White asserted several times on Wednesday that this was only a one-time thing, even for Rousey, and that she would be doing all of her usual media for her next fight — if that time were to ever come. He also demurred at the idea that the UFC having relented on this issue for the first time in its history could set the stage for future refusals from major stars. If somebody wants to miss a press conference, White declared, they’re still going to be pulled from a card, no ifs, ands, or buts.
But now more than ever, policies previously thought to be mandatory have been skewed when the situation calls for it under the brief reign of WME-IMG, and it’s clear that the dollar has never mattered more when it comes to the rules of the Octagon.
“For her to just say, ‘hey, you know what, I might need to sit this out and focus on my fight,’ I respect that 100-percent,” said Neil Magny, who fights on the undercard of UFC 207. “She built her platform to be able to do that. I’m in a position where I’m trying to get to where she’s at. So for me, the media obligations and things like that are important for me. I need to be here talking to the fans. I need to be here talking with the media. I need to be here engaging with everyone in order to build my fanbase, things like that. So I don’t see it as being disrespectful at all. I actually congratulate her for being able to do so.”
“She’s kind of footing the bill for most of us,” agreed UFC 207 main-carder Louis Smolka. “I mean, people are paying to watch her fight. They’re not paying to watch us fight. Some people might be, but pretty much everyone is here to watch Ronda fight, so we’re basically getting paid because of her. So I don’t mind. She can do whatever she wants.”

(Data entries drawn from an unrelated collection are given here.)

-- ==== Sys2Proof/Laws/Memory.lean ====
section
/-! SUPPORT. The laws of memory: read after write, little-endian loads and stores, and that every memory operation keeps
the canonical form (`Memory.wf`) and stays below `MEM_SIZE`. -/

namespace Sys2Proof.Machine

/-! ## One byte -/

/-- No entry at or below `p`: `p` reads as unlisted. -/
theorem Memory.read_of_above (m : Memory) (p : Nat) (h : ∀ x ∈ m, p < x.1) : Memory.read m p = Memory.unlisted := by
  induction m with
  | nil => rfl
  | cons d m ih =>
    simp only [Memory.read]
    rw [if_neg (by have := h d (by simp); omega)]
    exact ih fun x hx => h x (by simp [hx])

theorem Memory.read_write_self (m : Memory) (p : Nat) (v : Byte) (h : Memory.wf m) :
    Memory.read (Memory.write m p v) p = v := by
  induction m with
  | nil =>
    by_cases hv : v = Memory.unlisted <;> simp [Memory.write, Memory.read, hv]
  | cons c m ih =>
    obtain ⟨hp, hn⟩ := h
    have hp' := List.pairwise_cons.mp hp
    simp only [Memory.write]
    split
    · by_cases hv : v = Memory.unlisted
      · simp only [hv, if_true]
        refine Memory.read_of_above _ _ fun x hx => ?_
        rcases List.mem_cons.mp hx with rfl | hx
        · assumption
        · have := hp'.1 x hx; omega
      · simp [hv, Memory.read]
    · split
      · rename_i hlt heq
        by_cases hv : v = Memory.unlisted
        · simp only [hv, if_true]
          exact Memory.read_of_above _ _ fun x hx => heq ▸ hp'.1 x hx
        · simp [hv, Memory.read]
      · rename_i hlt hne
        simp only [Memory.read, hne, if_false]
        exact ih ⟨hp'.2, fun c hc => hn c (by simp [hc])⟩

theorem Memory.read_write_ne (m : Memory) (p q : Nat) (v : Byte) (h : q ≠ p) :
    Memory.read (Memory.write m p v) q = Memory.read m q := by
  induction m with
  | nil =>
    simp only [Memory.write]
    split
    · rfl
    · simp [Memory.read, Ne.symm h]
  | cons c m ih =>
    simp only [Memory.write]
    split
    · split
      · rfl
      · simp [Memory.read, Ne.symm h]
    · split
      · rename_i hc
        split
        · simp only [Memory.read]; rw [if_neg (by omega)]
        · simp only [Memory.read]; rw [if_neg (by omega), if_neg (by omega)]
      · simp only [Memory.read, ih]

/-- A byte written is read back, every other byte is as before (20_memory.md R74). -/
theorem Memory.read_write (m : Memory) (p q : Nat) (v : Byte) (h : Memory.wf m) :
    Memory.read (Memory.write m p v) q = if q = p then v else Memory.read m q := by
  by_cases hq : q = p
  · subst hq; simp [Memory.read_write_self m q v h]
  · simp [hq, Memory.read_write_ne m p q v hq]

theorem Memory.mem_write (m : Memory) (p : Nat) (v : Byte) (c : Host.Cell) (h : c ∈ Memory.write m p v) :
    c = (p, v) ∧ v ≠ Memory.unlisted ∨ c ∈ m := by
  induction m with
  | nil =>
    simp only [Memory.write] at h
    split at h
    · exact absurd h (by simp)
    · exact .inl ⟨by simpa using h, by assumption⟩
  | cons d m ih =>
    simp only [Memory.write] at h
    split at h
    · split at h
      · exact .inr h
      · rcases List.mem_cons.mp h with h | h
        · exact .inl ⟨h, by assumption⟩
        · exact .inr h
    · split at h
      · split at h
        · exact .inr (by simp [h])
        · rcases List.mem_cons.mp h with h | h
          · exact .inl ⟨h, by assumption⟩
          · exact .inr (by simp [h])
      · rcases List.mem_cons.mp h with h | h
        · exact .inr (by simp [h])
        · rcases ih h with h | h
          · exact .inl h
          · exact .inr (by simp [h])

/-- A write keeps the canonical form. -/
theorem Memory.write_wf (m : Memory) (p : Nat) (v : Byte) (h : Memory.wf m) : Memory.wf (Memory.write m p v) := by
  refine ⟨?_, fun c hc => ?_⟩
  · induction m with
    | nil => simp only [Memory.write]; split <;> simp
    | cons d m ih =>
      obtain ⟨hp, hn⟩ := h
      have hp' := List.pairwise_cons.mp hp
      simp only [Memory.write]
      split
      · split
        · exact hp
        · refine List.pairwise_cons.mpr ⟨fun x hx => ?_, hp⟩
          rcases List.mem_cons.mp hx with rfl | hx
          · assumption
          · have := hp'.1 x hx; simp only; omega
      · split
        · rename_i heq
          split
          · exact hp'.2
          · exact List.pairwise_cons.mpr ⟨fun x hx => by have := hp'.1 x hx; simp only; omega, hp'.2⟩
        · rename_i hlt hne
          refine List.pairwise_cons.mpr ⟨fun x hx => ?_, ih ⟨hp'.2, fun c hc => hn c (by simp [hc])⟩⟩
          rcases Memory.mem_write m p v x hx with ⟨rfl, -⟩ | hx
          · simp only; omega
          · exact hp'.1 x hx
  · rcases Memory.mem_write m p v c hc with ⟨rfl, hv⟩ | hc
    · exact hv
    · exact h.2 c hc

/-- A write below a bound keeps memory below it. -/
theorem Memory.write_below (m : Memory) (p : Nat) (v : Byte) (N : Nat) (hp : p < N) (h : ∀ c ∈ m, c.1 < N) :
    ∀ c ∈ Memory.write m p v, c.1 < N := by
  intro c hc
  rcases Memory.mem_write m p v c hc with ⟨rfl, -⟩ | hc
  · exact hp
  · exact h c hc

/-- Equal reads, equal memories: the canonical form is unique. -/
theorem Memory.ext (m n : Memory) (hm : Memory.wf m) (hn : Memory.wf n) (h : ∀ p, Memory.read m p = Memory.read n p) :
    m = n := by
  induction m generalizing n with
  | nil =>
    cases n with
    | nil => rfl
    | cons d n =>
      have := h d.1
      simp only [Memory.read, if_true] at this
      exact absurd this.symm (hn.2 d (by simp))
  | cons c m ih =>
    have hm' := List.pairwise_cons.mp hm.1
    cases n with
    | nil =>
      have := h c.1
      simp only [Memory.read, if_true] at this
      exact absurd this (hm.2 c (by simp))
    | cons d n =>
      have hn' := List.pairwise_cons.mp hn.1
      have hcd : c.1 = d.1 := by
        rcases Nat.lt_trichotomy c.1 d.1 with hlt | heq | hlt
        · have h1 := h c.1
          rw [Memory.read_of_above (d :: n) c.1 (fun x hx => by
            rcases List.mem_cons.mp hx with rfl | hx
            · exact hlt
            · have := hn'.1 x hx; omega)] at h1
          simp only [Memory.read, if_true] at h1
          exact absurd h1 (hm.2 c (by simp))
        · exact heq
        · have h1 := h d.1
          rw [Memory.read_of_above (c :: m) d.1 (fun x hx => by
            rcases List.mem_cons.mp hx with rfl | hx
            · exact hlt
            · have := hm'.1 x hx; omega)] at h1
          simp only [Memory.read, if_true] at h1
          exact absurd h1.symm (hn.2 d (by simp))
      have hv : c.2 = d.2 := by
        have := h c.1
        simp only [Memory.read, hcd, if_true] at this
        exact this
      have hc : c = d := Prod.ext hcd hv
      subst hc
      congr 1
      refine ih n ⟨hm'.2, fun x hx => hm.2 x (by simp [hx])⟩ ⟨hn'.2, fun x hx => hn.2 x (by simp [hx])⟩ fun p => ?_
      by_cases hp : c.1 = p
      · subst hp
        rw [Memory.read_of_above m c.1 hm'.1, Memory.read_of_above n c.1 hn'.1]
      · have := h p
        simpa only [Memory.read, hp, if_false] using this

/-! ## Several bytes -/

/-- `p + j`, j < n, is in the range of n bytes at `p`, and nothing else is. -/
theorem mem_byteRange (p n a : Nat) : a ∈ byteRange p n ↔ p ≤ a ∧ a < p + n := by
  simp only [byteRange, List.mem_map, List.mem_range]
  constructor
  · rintro ⟨j, hj, rfl⟩; omega
  · intro h; exact ⟨a - p, by omega, by omega⟩

theorem Memory.store_wf (m : Memory) (p v n : Nat) (h : Memory.wf m) : Memory.wf (Memory.store m p v n) := by
  induction n with
  | zero => exact h
  | succ n ih => exact Memory.write_wf _ _ _ ih

theorem Memory.store_below (m : Memory) (p v n N : Nat) (hp : p + n ≤ N) (h : ∀ c ∈ m, c.1 < N) :
    ∀ c ∈ Memory.store m p v n, c.1 < N := by
  induction n with
  | zero => exact h
  | succ n ih => exact Memory.write_below _ _ _ _ (by omega) (ih (by omega))

/-- Byte a after a store: byte a - p of the value inside the stored bytes, else as before (20_memory.md R74, R76). -/
theorem Memory.read_store (m : Memory) (p v n a : Nat) (h : Memory.wf m) :
    Memory.read (Memory.store m p v n) a =
      if p ≤ a ∧ a < p + n then BitVec.ofNat 8 (v / 2 ^ (8 * (a - p))) else Memory.read m a := by
  induction n with
  | zero => simp only [Memory.store]; rw [if_neg (by omega)]
  | succ n ih =>
    simp only [Memory.store]
    rw [Memory.read_write _ _ _ _ (Memory.store_wf m p v n h), ih]
    by_cases ha : a = p + n
    · subst ha
      rw [if_pos rfl, if_pos (by omega)]
      congr 3; omega
    · rw [if_neg ha]
      by_cases hb : p ≤ a ∧ a < p + n
      · rw [if_pos hb, if_pos (by omega)]
      · rw [if_neg hb, if_neg (by omega)]

/-- A byte outside a store is as before, canonical form or not. -/
theorem Memory.read_store_outside (m : Memory) (p v n a : Nat) (h : a < p ∨ p + n ≤ a) :
    Memory.read (Memory.store m p v n) a = Memory.read m a := by
  induction n with
  | zero => rfl
  | succ n ih => exact (Memory.read_write_ne _ _ _ _ (by omega)).trans (ih (by omega))

theorem Memory.load_congr (m m' : Memory) (p n : Nat) (h : ∀ a, p ≤ a → a < p + n → Memory.read m' a = Memory.read m a) :
    Memory.load m' p n = Memory.load m p n := by
  induction n with
  | zero => rfl
  | succ n ih =>
    simp only [Memory.load]
    rw [ih fun a h1 h2 => h a h1 (by omega), h (p + n) (by omega) (by omega)]

theorem Memory.load_lt (m : Memory) (p n : Nat) : Memory.load m p n < 2 ^ (8 * n) := by
  induction n with
  | zero => simp [Memory.load]
  | succ n ih =>
    simp only [Memory.load]
    have h1 := (Memory.read m (p + n)).isLt
    have h2 : 2 ^ (8 * (n + 1)) = 2 ^ 8 * 2 ^ (8 * n) := by rw [← Nat.pow_add]; congr 1; omega
    have h3 : (Memory.read m (p + n)).toNat * 2 ^ (8 * n) ≤ 255 * 2 ^ (8 * n) := Nat.mul_le_mul_right _ (by omega)
    omega

/-- A value stored is loaded back, reduced to the bytes stored (20_memory.md R74). -/
theorem Memory.load_store (m : Memory) (p v n : Nat) (h : Memory.wf m) :
    Memory.load (Memory.store m p v n) p n = v % 2 ^ (8 * n) := by
  have key : ∀ k, k ≤ n → Memory.load (Memory.store m p v n) p k = v % 2 ^ (8 * k) := by
    intro k
    induction k with
    | zero => intro _; simp [Memory.load, Nat.mod_one]
    | succ k ih =>
      intro hk
      simp only [Memory.load]
      rw [ih (by omega), Memory.read_store m p v n _ h, if_pos (by omega)]
      simp only [BitVec.toNat_ofNat]
      rw [show p + k - p = k by omega, show 8 * (k + 1) = 8 * k + 8 by omega, Nat.pow_add, Nat.mod_mul]
      rw [Nat.mul_comm (v / 2 ^ (8 * k) % 2 ^ 8)]
  exact key n (Nat.le_refl n)

/-- A load of bytes that a store does not touch. -/
theorem Memory.load_store_disjoint (m : Memory) (p v n q k : Nat) (h : Memory.wf m) (hd : p + n ≤ q ∨ q + k ≤ p) :
    Memory.load (Memory.store m p v n) q k = Memory.load m q k := by
  apply Memory.load_congr
  intro a h1 h2
  rw [Memory.read_store m p v n a h, if_neg (by omega)]

/-! ## The host's bytes -/

theorem Memory.writeBytes_wf (bs : List Byte) (m : Memory) (p : Nat) (h : Memory.wf m) :
    Memory.wf (Memory.writeBytes m p bs) := by
  induction bs generalizing m p with
  | nil => exact h
  | cons b bs ih => exact ih _ _ (Memory.write_wf _ _ _ h)

theorem Memory.read_writeBytes (bs : List Byte) (m : Memory) (p a : Nat) (h : Memory.wf m) :
    Memory.read (Memory.writeBytes m p bs) a =
      if p ≤ a ∧ a < p + bs.length then bs.getD (a - p) 0 else Memory.read m a := by
  induction bs generalizing m p with
  | nil => simp only [Memory.writeBytes, List.length_nil]; rw [if_neg (by omega)]
  | cons b bs ih =>
    simp only [Memory.writeBytes, List.length_cons]
    rw [ih _ _ (Memory.write_wf _ _ _ h), Memory.read_write _ _ _ _ h]
    by_cases ha : a = p
    · subst ha
      rw [if_neg (by omega), if_pos rfl, if_pos (by omega)]; simp
    · rw [if_neg ha]
      by_cases hb : p + 1 ≤ a ∧ a < p + 1 + bs.length
      · rw [if_pos hb, if_pos (by omega), show a - p = (a - (p + 1)) + 1 by omega, List.getD_cons_succ]
      · rw [if_neg hb, if_neg (by omega)]

end Sys2Proof.Machine
end

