-- ==== Sys2Proof/Tests/Slice0.lean ====
section
/-! SUPPORT. The model's own tests. Their values come from the spec: its worked examples and 95_test_vectors.md, and encodings
written out from 30_encoding.md. The last part shows, for each obligation with hypotheses, a state and operands that meet them. -/

namespace Sys2Proof.Tests

open Sys2Proof Sys2Proof.Machine

/-! ## Well-formedness: an ill-formed term for each check -/

theorem test_wf_bp_alone_is_no_form : (Instr.addEbGb (.mem ⟨none, .base .bp⟩) .ax).wf = false := by decide
theorem test_wf_bp_alone_in_memory_only : (Instr.leaGvM .o16 .ax ⟨some .ss, .base .bp⟩).wf = false := by decide
theorem test_wf_immediate_too_wide : (Instr.addEaxIv .o16 0x10000).wf = false := by decide
theorem test_wf_immediate_too_wide_group : (Instr.movEvIv .o16 (.reg .bx) 0xFFFF0000).wf = false := by decide
theorem test_wf_mov_to_cs : (Instr.movSwEw .cs (.reg .ax)).wf = false := by decide
theorem test_wf_mov_from_cs : (Instr.movEwSw (.reg .ax) .cs).wf = true := by decide

/-- Every word of a table decodes, whole, to the instruction beside it. -/
def decodesTo (t : List (List Byte × Instr)) : Bool := t.all fun r => decode r.1 == .ok r.2 r.1.length

/-! ## Decoding: a word written out from the spec for every row (30_encoding.md R119-R126, R140-R165; spec/opcode_table.json) -/

/-- Words of AluBinary.lean's rows. -/
def wordsAluBinary1 : List (List Byte × Instr) :=
  [([0x00, 0xD3], .addEbGb (.reg .bx) .dx), ([0x01, 0x2C], .addEvGv .o16 (.mem ⟨none, .base .si⟩) .bp),
   ([0x26, 0x02, 0x06, 0x02, 0x03], .addGbEb .ax (.mem ⟨some .es, .direct 0x0302⟩)),
   ([0x66, 0x65, 0x03, 0x5E, 0x88], .addGvEv .o32 .bx (.mem ⟨some .gs, .disp8 .bp 0x88⟩)), ([0x04, 0x84], .addAlIb 0x84),
   ([0x66, 0x05, 0x05, 0x56, 0x34, 0x92], .addEaxIv .o32 0x92345605),
   ([0x26, 0x08, 0x23], .orEbGb (.mem ⟨some .es, .base .bpDi⟩) .sp),
   ([0x65, 0x09, 0x3E, 0x07, 0x03], .orEvGv .o16 (.mem ⟨some .gs, .direct 0x0307⟩) .di),
   ([0x0A, 0x53, 0x8D], .orGbEb .dx (.mem ⟨none, .disp8 .bpDi 0x8D⟩)),
   ([0x66, 0x0B, 0xAF, 0x3D, 0x12], .orGvEv .o32 .bp (.mem ⟨none, .disp16 .bx 0x123D⟩)), ([0x0C, 0x8A], .orAlIb 0x8A),
   ([0x66, 0x0D, 0x0B, 0x56, 0x34, 0x92], .orEaxIv .o32 0x9234560B),
   ([0x10, 0x36, 0x0C, 0x03], .adcEbGb (.mem ⟨none, .direct 0x030C⟩) .si),
   ([0x11, 0x48, 0x92], .adcEvGv .o16 (.mem ⟨none, .disp8 .bxSi 0x92⟩) .cx),
   ([0x26, 0x12, 0xA0, 0x42, 0x12], .adcGbEb .sp (.mem ⟨some .es, .disp16 .bxSi 0x1242⟩)),
   ([0x66, 0x13, 0xFB], .adcGvEv .o32 .di (.reg .bx)), ([0x14, 0x90], .adcAlIb 0x90),
   ([0x66, 0x15, 0x11, 0x56, 0x34, 0x92], .adcEaxIv .o32 0x92345611)]

theorem test_decode_AluBinary1 : decodesTo wordsAluBinary1 = true := by decide

/-- Words of AluBinary.lean's rows. -/
def wordsAluBinary2 : List (List Byte × Instr) :=
  [([0x26, 0x18, 0x45, 0x97], .sbbEbGb (.mem ⟨some .es, .disp8 .di 0x97⟩) .ax),
   ([0x65, 0x19, 0x99, 0x47, 0x12], .sbbEvGv .o16 (.mem ⟨some .gs, .disp16 .bxDi 0x1247⟩) .bx),
   ([0x1A, 0xF3], .sbbGbEb .si (.reg .bx)), ([0x66, 0x1B, 0x08], .sbbGvEv .o32 .cx (.mem ⟨none, .base .bxSi⟩)),
   ([0x1C, 0x96], .sbbAlIb 0x96), ([0x66, 0x1D, 0x17, 0x56, 0x34, 0x92], .sbbEaxIv .o32 0x92345617),
   ([0x20, 0x92, 0x4C, 0x12], .andEbGb (.mem ⟨none, .disp16 .bpSi 0x124C⟩) .dx),
   ([0x21, 0xEB], .andEvGv .o16 (.reg .bx) .bp), ([0x26, 0x22, 0x07], .andGbEb .ax (.mem ⟨some .es, .base .bx⟩)),
   ([0x66, 0x65, 0x23, 0x1E, 0x1B, 0x03], .andGvEv .o32 .bx (.mem ⟨some .gs, .direct 0x031B⟩)),
   ([0x24, 0x9C], .andAlIb 0x9C), ([0x66, 0x25, 0x1D, 0x56, 0x34, 0x92], .andEaxIv .o32 0x9234561D),
   ([0x28, 0xE3], .subEbGb (.reg .bx) .sp), ([0x65, 0x29, 0x3F], .subEvGv .o16 (.mem ⟨some .gs, .base .bx⟩) .di),
   ([0x2A, 0x16, 0x20, 0x03], .subGbEb .dx (.mem ⟨none, .direct 0x0320⟩)),
   ([0x66, 0x2B, 0x6C, 0xA6], .subGvEv .o32 .bp (.mem ⟨none, .disp8 .si 0xA6⟩)), ([0x2C, 0xA2], .subAlIb 0xA2),
   ([0x66, 0x2D, 0x23, 0x56, 0x34, 0x92], .subEaxIv .o32 0x92345623)]

theorem test_decode_AluBinary2 : decodesTo wordsAluBinary2 = true := by decide

/-- Words of AluBinary.lean's rows. -/
def wordsAluBinary3 : List (List Byte × Instr) :=
  [([0x30, 0x35], .xorEbGb (.mem ⟨none, .base .di⟩) .si),
   ([0x31, 0x0E, 0x25, 0x03], .xorEvGv .o16 (.mem ⟨none, .direct 0x0325⟩) .cx),
   ([0x26, 0x32, 0x61, 0xAB], .xorGbEb .sp (.mem ⟨some .es, .disp8 .bxDi 0xAB⟩)),
   ([0x66, 0x65, 0x33, 0xBD, 0x5B, 0x12], .xorGvEv .o32 .di (.mem ⟨some .gs, .disp16 .di 0x125B⟩)),
   ([0x34, 0xA8], .xorAlIb 0xA8), ([0x66, 0x35, 0x29, 0x56, 0x34, 0x92], .xorEaxIv .o32 0x92345629),
   ([0x26, 0x38, 0x06, 0x2A, 0x03], .cmpEbGb (.mem ⟨some .es, .direct 0x032A⟩) .ax),
   ([0x65, 0x39, 0x5E, 0xB0], .cmpEvGv .o16 (.mem ⟨some .gs, .disp8 .bp 0xB0⟩) .bx),
   ([0x3A, 0xB6, 0x60, 0x12], .cmpGbEb .si (.mem ⟨none, .disp16 .bp 0x1260⟩)),
   ([0x66, 0x3B, 0xCB], .cmpGvEv .o32 .cx (.reg .bx)), ([0x3C, 0xAE], .cmpAlIb 0xAE),
   ([0x66, 0x3D, 0x2F, 0x56, 0x34, 0x92], .cmpEaxIv .o32 0x9234562F),
   ([0x80, 0x43, 0xB5, 0xB0], .addEbIb (.mem ⟨none, .disp8 .bpDi 0xB5⟩) 0xB0),
   ([0x81, 0x87, 0x65, 0x12, 0x32, 0x80], .addEvIv .o16 (.mem ⟨none, .disp16 .bx 0x1265⟩) 0x8032),
   ([0x83, 0xC3, 0xB2], .addEvSIb .o16 (.reg .bx) 0xB2),
   ([0x65, 0x80, 0x0A, 0xB3], .orEbIb (.mem ⟨some .gs, .base .bpSi⟩) 0xB3),
   ([0x66, 0x81, 0x0E, 0x34, 0x03, 0x34, 0x56, 0x34, 0x92], .orEvIv .o32 (.mem ⟨none, .direct 0x0334⟩) 0x92345634),
   ([0x66, 0x83, 0x48, 0xBA, 0xB5], .orEvSIb .o32 (.mem ⟨none, .disp8 .bxSi 0xBA⟩) 0xB5)]

theorem test_decode_AluBinary3 : decodesTo wordsAluBinary3 = true := by decide

/-- Words of AluBinary.lean's rows. -/
def wordsAluBinary4 : List (List Byte × Instr) :=
  [([0x26, 0x80, 0x90, 0x6A, 0x12, 0xB6], .adcEbIb (.mem ⟨some .es, .disp16 .bxSi 0x126A⟩) 0xB6),
   ([0x81, 0xD6, 0x38, 0x80], .adcEvIv .o16 (.reg .si) 0x8038),
   ([0x83, 0x11, 0xB8], .adcEvSIb .o16 (.mem ⟨none, .base .bxDi⟩) 0xB8),
   ([0x80, 0x1E, 0x39, 0x03, 0xB9], .sbbEbIb (.mem ⟨none, .direct 0x0339⟩) 0xB9),
   ([0x66, 0x26, 0x81, 0x5D, 0xBF, 0x3A, 0x56, 0x34, 0x92], .sbbEvIv .o32 (.mem ⟨some .es, .disp8 .di 0xBF⟩) 0x9234563A),
   ([0x66, 0x65, 0x83, 0x99, 0x6F, 0x12, 0xBB], .sbbEvSIb .o32 (.mem ⟨some .gs, .disp16 .bxDi 0x126F⟩) 0xBB),
   ([0x80, 0xE1, 0xBC], .andEbIb (.reg .cx) 0xBC),
   ([0x81, 0x20, 0x3E, 0x80], .andEvIv .o16 (.mem ⟨none, .base .bxSi⟩) 0x803E),
   ([0x26, 0x83, 0x26, 0x3E, 0x03, 0xBE], .andEvSIb .o16 (.mem ⟨some .es, .direct 0x033E⟩) 0xBE),
   ([0x65, 0x80, 0x6A, 0xC4, 0xBF], .subEbIb (.mem ⟨some .gs, .disp8 .bpSi 0xC4⟩) 0xBF),
   ([0x66, 0x81, 0xAA, 0x74, 0x12, 0x40, 0x56, 0x34, 0x92], .subEvIv .o32 (.mem ⟨none, .disp16 .bpSi 0x1274⟩) 0x92345640),
   ([0x66, 0x83, 0xEB, 0xC1], .subEvSIb .o32 (.reg .bx) 0xC1),
   ([0x26, 0x80, 0x37, 0xC2], .xorEbIb (.mem ⟨some .es, .base .bx⟩) 0xC2),
   ([0x65, 0x81, 0x36, 0x43, 0x03, 0x44, 0x80], .xorEvIv .o16 (.mem ⟨some .gs, .direct 0x0343⟩) 0x8044),
   ([0x83, 0x77, 0xC9, 0xC4], .xorEvSIb .o16 (.mem ⟨none, .disp8 .bx 0xC9⟩) 0xC4),
   ([0x80, 0xBB, 0x79, 0x12, 0xC5], .cmpEbIb (.mem ⟨none, .disp16 .bpDi 0x1279⟩) 0xC5),
   ([0x66, 0x81, 0xFE, 0x46, 0x56, 0x34, 0x92], .cmpEvIv .o32 (.reg .si) 0x92345646),
   ([0x66, 0x65, 0x83, 0x3F, 0xC7], .cmpEvSIb .o32 (.mem ⟨some .gs, .base .bx⟩) 0xC7)]

theorem test_decode_AluBinary4 : decodesTo wordsAluBinary4 = true := by decide

/-- Words of AluBinary.lean's rows. -/
def wordsAluBinary5 : List (List Byte × Instr) :=
  [([0x84, 0x16, 0x48, 0x03], .testEbGb (.mem ⟨none, .direct 0x0348⟩) .dx),
   ([0x85, 0x6C, 0xCE], .testEvGv .o16 (.mem ⟨none, .disp8 .si 0xCE⟩) .bp), ([0xA8, 0xCA], .testAlIb 0xCA),
   ([0x66, 0xA9, 0x4B, 0x56, 0x34, 0x92], .testEaxIv .o32 0x9234564B),
   ([0xF6, 0x05, 0xCC], .testEbIb (.mem ⟨none, .base .di⟩) 0xCC),
   ([0x66, 0xF7, 0x06, 0x4D, 0x03, 0x4D, 0x56, 0x34, 0x92], .testEvIv .o32 (.mem ⟨none, .direct 0x034D⟩) 0x9234564D)]

theorem test_decode_AluBinary5 : decodesTo wordsAluBinary5 = true := by decide

/-- Words of AluUnary.lean's rows. -/
def wordsAluUnary : List (List Byte × Instr) :=
  [([0x43], .incReg .o16 .bx), ([0x65, 0xFE, 0x85, 0x83, 0x12], .incEb (.mem ⟨some .gs, .disp16 .di 0x1283⟩)),
   ([0xFF, 0xC1], .incEv .o16 (.reg .cx)), ([0x66, 0x4C], .decReg .o32 .sp),
   ([0x26, 0xFE, 0x0E, 0x52, 0x03], .decEb (.mem ⟨some .es, .direct 0x0352⟩)),
   ([0x66, 0x65, 0xFF, 0x4E, 0xD8], .decEv .o32 (.mem ⟨some .gs, .disp8 .bp 0xD8⟩)),
   ([0xF6, 0x96, 0x88, 0x12], .notEb (.mem ⟨none, .disp16 .bp 0x1288⟩)), ([0xF7, 0xD4], .notEv .o16 (.reg .sp)),
   ([0x26, 0xF6, 0x1B], .negEb (.mem ⟨some .es, .base .bpDi⟩)),
   ([0x66, 0x65, 0xF7, 0x1E, 0x57, 0x03], .negEv .o32 (.mem ⟨some .gs, .direct 0x0357⟩))]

That line of thinking is not uncommon, or even incorrect — the belief that this still is The Ronda Rousey Show, as White once famously said upon opening the first UFC women’s division. Because of it, Rousey’s opponent on Dec. 30, reigning bantamweight champion Amanda Nunes, has been thrust into the background in the days ahead of the biggest fight of her life.
Nunes, like Cruz, has a pay-per-view stake in the success of UFC 207, so Rousey’s lack of promotion could very well hurt the champion’s wallet in the long run.
But for now, that is simply one ‘what if’ among hundreds. And if 2016 has taught us anything, it is that everything we think we know about the fight game could very well be completely and totally wrong. The time will come to find out soon enough.
“I think it’s creating more mystique behind Ronda,” Cruz said. “I mean, she’s been gone how long? She’s huge already. She is the face of women’s mixed martial arts. You can’t word it any other way. People want to see how she comes back. And then it almost adds a different level of curiosity, in the fact of will she come back better without all this media in her face. You tell me. If these cameras where switched and pointing at you in the face, how much would you all cheese up? I guarantee you wouldn’t say a word. Your face would turn red, you’d start sweating, and you guys would probably need some deodorant. So, the point is, it’s hard. And maybe it’ll make her better.”